**Exercise prompt:**
Reading the records below, find how many lines include the word "faultsWith" and give that number alone.

**Information given:**
-- ==== Sys2Proof/Tests/Slice0.lean ====
section
/-! SUPPORT. Tests on fixed values, each expected value from spec/95_test_vectors.md (the vector's name stands in the
docstring), and the witnesses that the hypotheses of the statements can be met. -/

namespace Sys2Proof.Tests

open Sys2Proof.Machine

/-! ## Well-formedness: each check refuses an ill-formed value (R100, R260, R262) -/

theorem test_wellFormed_register : regInRange 15 = true ∧ regInRange 16 = false := by decide
theorem test_wellFormed_address : addrInRange 4095 = true ∧ addrInRange 4096 = false := by decide
theorem test_wellFormed_immediate : immInRange 255 = true ∧ immInRange 256 = false := by decide
theorem test_wellFormed_rows : rowsInRange 15 = true ∧ rowsInRange 16 = false := by decide
theorem test_wellFormed_instr : (Instr.drawSprite 15 15 15).wellFormed = true ∧ (Instr.jump 4095).wellFormed = true := by decide

/-- The instance of the spec's vectors with another rate. -/
def paramsAt (hz : Word) : Params :=
  { cpuHz := hz, rngSeed := 0#64, rngSeq := 42#64, invertY := false, font := Config.fontVector }

theorem test_wellFormed_rate : (paramsAt 60#32).wellFormed = true ∧ (paramsAt 59#32).wellFormed = false := by decide

theorem test_wellFormed_rom :
    romFits (List.replicate 3584 0#8) = true ∧ romFits (List.replicate 3585 0#8) = false :=
  ⟨decide_eq_true (by rw [List.length_replicate]), decide_eq_false (by rw [List.length_replicate]; decide)⟩

/-! ## Decoding: a word of every row (95 section 2.0, S1 to S6) -/

theorem test_decode_groups_0_to_4 :
    decode 0x00E0#16 = some .cls ∧ decode 0x00EE#16 = some .ret ∧ decode 0x1234#16 = some (.jump 0x234) ∧
    decode 0x2ABC#16 = some (.call 0xABC) ∧ decode 0x3A42#16 = some (.skipEqI 10 0x42) ∧
    decode 0x4A42#16 = some (.skipNeqI 10 0x42) := by decide

theorem test_decode_groups_5_to_7_and_9 :
    decode 0x5AB0#16 = some (.skipEq 10 11) ∧ decode 0x6A42#16 = some (.loadI 10 0x42) ∧
    decode 0x7A42#16 = some (.addI 10 0x42) ∧ decode 0x9AB0#16 = some (.skipNeq 10 11) := by decide

theorem test_decode_group_8 :
    decode 0x8AB0#16 = some (.move 10 11) ∧ decode 0x8AB1#16 = some (.or 10 11) ∧ decode 0x8AB2#16 = some (.and 10 11) ∧
    decode 0x8AB3#16 = some (.xor 10 11) ∧ decode 0x8014#16 = some (.add 0 1) ∧ decode 0x8AB5#16 = some (.sub 10 11) ∧
    decode 0x8AB6#16 = some (.shr 10 11) ∧ decode 0x8AB7#16 = some (.subN 10 11) ∧
    decode 0x8ABE#16 = some (.shl 10 11) := by decide

theorem test_decode_groups_A_to_E :
    decode 0xA123#16 = some (.loadA 0x123) ∧ decode 0xB123#16 = some (.jumpV0 0x123) ∧
    decode 0xCA42#16 = some (.rndAnd 10 0x42) ∧ decode 0xDAB5#16 = some (.drawSprite 10 11 5) ∧
    decode 0xEA9E#16 = some (.skipKeyPressed 10) ∧ decode 0xEAA1#16 = some (.skipKeyNPressed 10) := by decide

theorem test_decode_group_F :
    decode 0xFA07#16 = some (.getDelay 10) ∧ decode 0xFA0A#16 = some (.waitForKey 10) ∧
    decode 0xFA15#16 = some (.setDelay 10) ∧ decode 0xFA18#16 = some (.setSound 10) ∧
    decode 0xFA1E#16 = some (.addIndex 10) ∧ decode 0xFA29#16 = some (.spriteLoc 10) ∧
    decode 0xFA33#16 = some (.storeBCD 10) ∧ decode 0xF055#16 = some (.storeRegs 0) ∧
    decode 0xFA65#16 = some (.loadRegs 10) := by decide

theorem test_decode_illegal :
    ([0x00E1, 0x00EF, 0x0000, 0x01E0, 0x0FFF, 0x5001, 0x5ABF, 0x8018, 0x8AB9, 0x8ABA, 0x8ABB, 0x8ABC, 0x8ABD, 0x8ABF,
      0x9AB1, 0xEA9F, 0xEA00, 0xEAA0, 0xFA00, 0xFA75, 0xFA85, 0xFFFF].map fun w : Nat => decode (BitVec.ofNat 16 w)) =
      List.replicate 22 none := by decide

theorem test_decodeBytes :
    decodeBytes [0x80#8, 0x14#8, 0x77#8] = .ok (.add 0 1, [0x77#8]) ∧
    decodeBytes [0x80#8] = .error .truncated ∧
    decodeBytes [0x50#8, 0x01#8] = .error (.illegalWord 0x5001#16) := by decide

theorem test_decodeTableWord : decodeTableWord 16 0xDAB5 = some (.drawSprite 10 11 5) ∧ decodeTableWord 16 0x5001 = none := by
  decide

/-! ## Single steps -/

/-- The fresh instance of the vectors: 500 Hz, seed 0, sequence 42. -/
def base : State := State.new (paramsAt 500#32)

/-- Registers as listed, the others 0. -/
def regs (l : List (Reg × Byte)) : Vector Byte 16 :=
  l.foldl (fun v p => v.set p.1.val p.2) (Vector.replicate 16 0#8)

/-- The step on the word placed at `pc` gives a next state with property `p`. -/
def nextHas (w : Nat) (s : State) (p : State → Bool) : Bool :=
  match step (s.withFetchWord 16 w) with
  | .next t => p t
  | .fault _ => false
  | .refused _ => false

/-- The step on the word placed at `pc` faults so. -/
def faultsWith (w : Nat) (s : State) (f : Fault) : Bool :=
  match step (s.withFetchWord 16 w) with
  | .next _ => false
  | .fault g => decide (f = g)
  | .refused _ => false

/-- Vectors T1 and T2. -/
theorem test_jump : nextHas 0x1234 base (fun t => t.pc == 0x234#16) = true ∧
    nextHas 0x1200 base (fun t => t.pc == 0x200#16 && t.cycles == 1#64) = true := by decide

/-- Vectors T4 and T6. -/
theorem test_call : nextHas 0x2210 { base with pc := 0x204#16 }
      (fun t => t.pc == 0x210#16 && t.sp == 1 && t.stack[0] == 0x206#16) = true ∧
    nextHas 0x2ABC { base with pc := 0xFFE#16 } (fun t => t.pc == 0xABC#16 && t.stack[0] == 0x1000#16) = true := by decide

/-- Vector T5. -/
theorem test_call_full : faultsWith 0x2300 { base with pc := 0x204#16, sp := 16 } .stackOverflow = true := by decide

/-- Vectors T7 and T9: entry 15 holds 0x21E. -/
theorem test_ret : nextHas 0x00EE { base with pc := 0x212#16, sp := 1, stack := base.stack.set 0 0x206#16 }
      (fun t => t.pc == 0x206#16 && t.sp == 0 && t.stack[0] == 0x206#16) = true ∧
    nextHas 0x00EE { base with pc := 0x300#16, sp := 16, stack := base.stack.set 15 0x21E#16 }
      (fun t => t.pc == 0x21E#16 && t.sp == 15) = true := by decide

/-- Vector T8. -/
theorem test_ret_empty : faultsWith 0x00EE { base with pc := 0x212#16 } .popEmptyStack = true := by decide

/-- Vectors T10 and T11. -/
theorem test_jumpV0 : nextHas 0xB300 { base with v := regs [(0, 4#8)] } (fun t => t.pc == 0x304#16) = true ∧
    nextHas 0xBFFF { base with v := regs [(0, 0xFF#8)] } (fun t => t.pc == 0x10FE#16) = true := by decide

/-- Vectors T14 and T15. -/
theorem test_skipEqI : nextHas 0x3000 { base with pc := 0x208#16, v := regs [(0, 4#8)] } (fun t => t.pc == 0x20A#16) = true ∧
    nextHas 0x3FAB { base with pc := 0xFFE#16, v := regs [(15, 0xAB#8)] } (fun t => t.pc == 0x1002#16) = true := by decide

/-- Vectors T16 and T17. -/
theorem test_skipNeqI : nextHas 0x4311 { base with pc := 0x300#16, v := regs [(3, 0x10#8)] } (fun t => t.pc == 0x304#16) = true ∧
    nextHas 0x4310 { base with pc := 0x300#16, v := regs [(3, 0x10#8)] } (fun t => t.pc == 0x302#16) = true := by decide

/-- Vectors T18 and T19. -/
theorem test_skipEq :
    nextHas 0x5120 { base with pc := 0x220#16, v := regs [(1, 0x7F#8), (2, 0x7F#8)] } (fun t => t.pc == 0x224#16) = true ∧
    nextHas 0x5120 { base with pc := 0x220#16, v := regs [(1, 0x7F#8), (2, 0x80#8)] } (fun t => t.pc == 0x222#16) = true := by
  decide

/-- Vectors T21 and T22. -/
theorem test_skipNeq :
    nextHas 0x9120 { base with pc := 0x220#16, v := regs [(1, 1#8), (2, 2#8)] } (fun t => t.pc == 0x224#16) = true ∧
    nextHas 0x9120 { base with pc := 0x220#16, v := regs [(1, 2#8), (2, 2#8)] } (fun t => t.pc == 0x222#16) = true := by decide

/-- Vectors A1 and A2. -/
theorem test_loadI : nextHas 0x6005 base (fun t => t.reg 0 == 5#8 && t.pc == 0x202#16) = true ∧
    nextHas 0x6FAA base (fun t => t.reg 15 == 0xAA#8) = true := by decide

/-- Vectors A3 and A4. -/
theorem test_addI : nextHas 0x70FF { base with v := regs [(0, 5#8), (15, 1#8)] } (fun t => t.reg 0 == 4#8 && t.reg 15 == 1#8) = true ∧
    nextHas 0x7202 { base with v := regs [(2, 0xFF#8)] } (fun t => t.reg 2 == 1#8 && t.reg 15 == 0#8) = true := by decide

/-- Vectors A5 and A5b. -/
theorem test_move : nextHas 0x8EF0 { base with v := regs [(15, 1#8)] } (fun t => t.reg 14 == 1#8 && t.reg 15 == 1#8) = true ∧
    nextHas 0x8F30 { base with v := regs [(3, 0x77#8)] } (fun t => t.reg 15 == 0x77#8) = true := by decide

**Finished task:**
3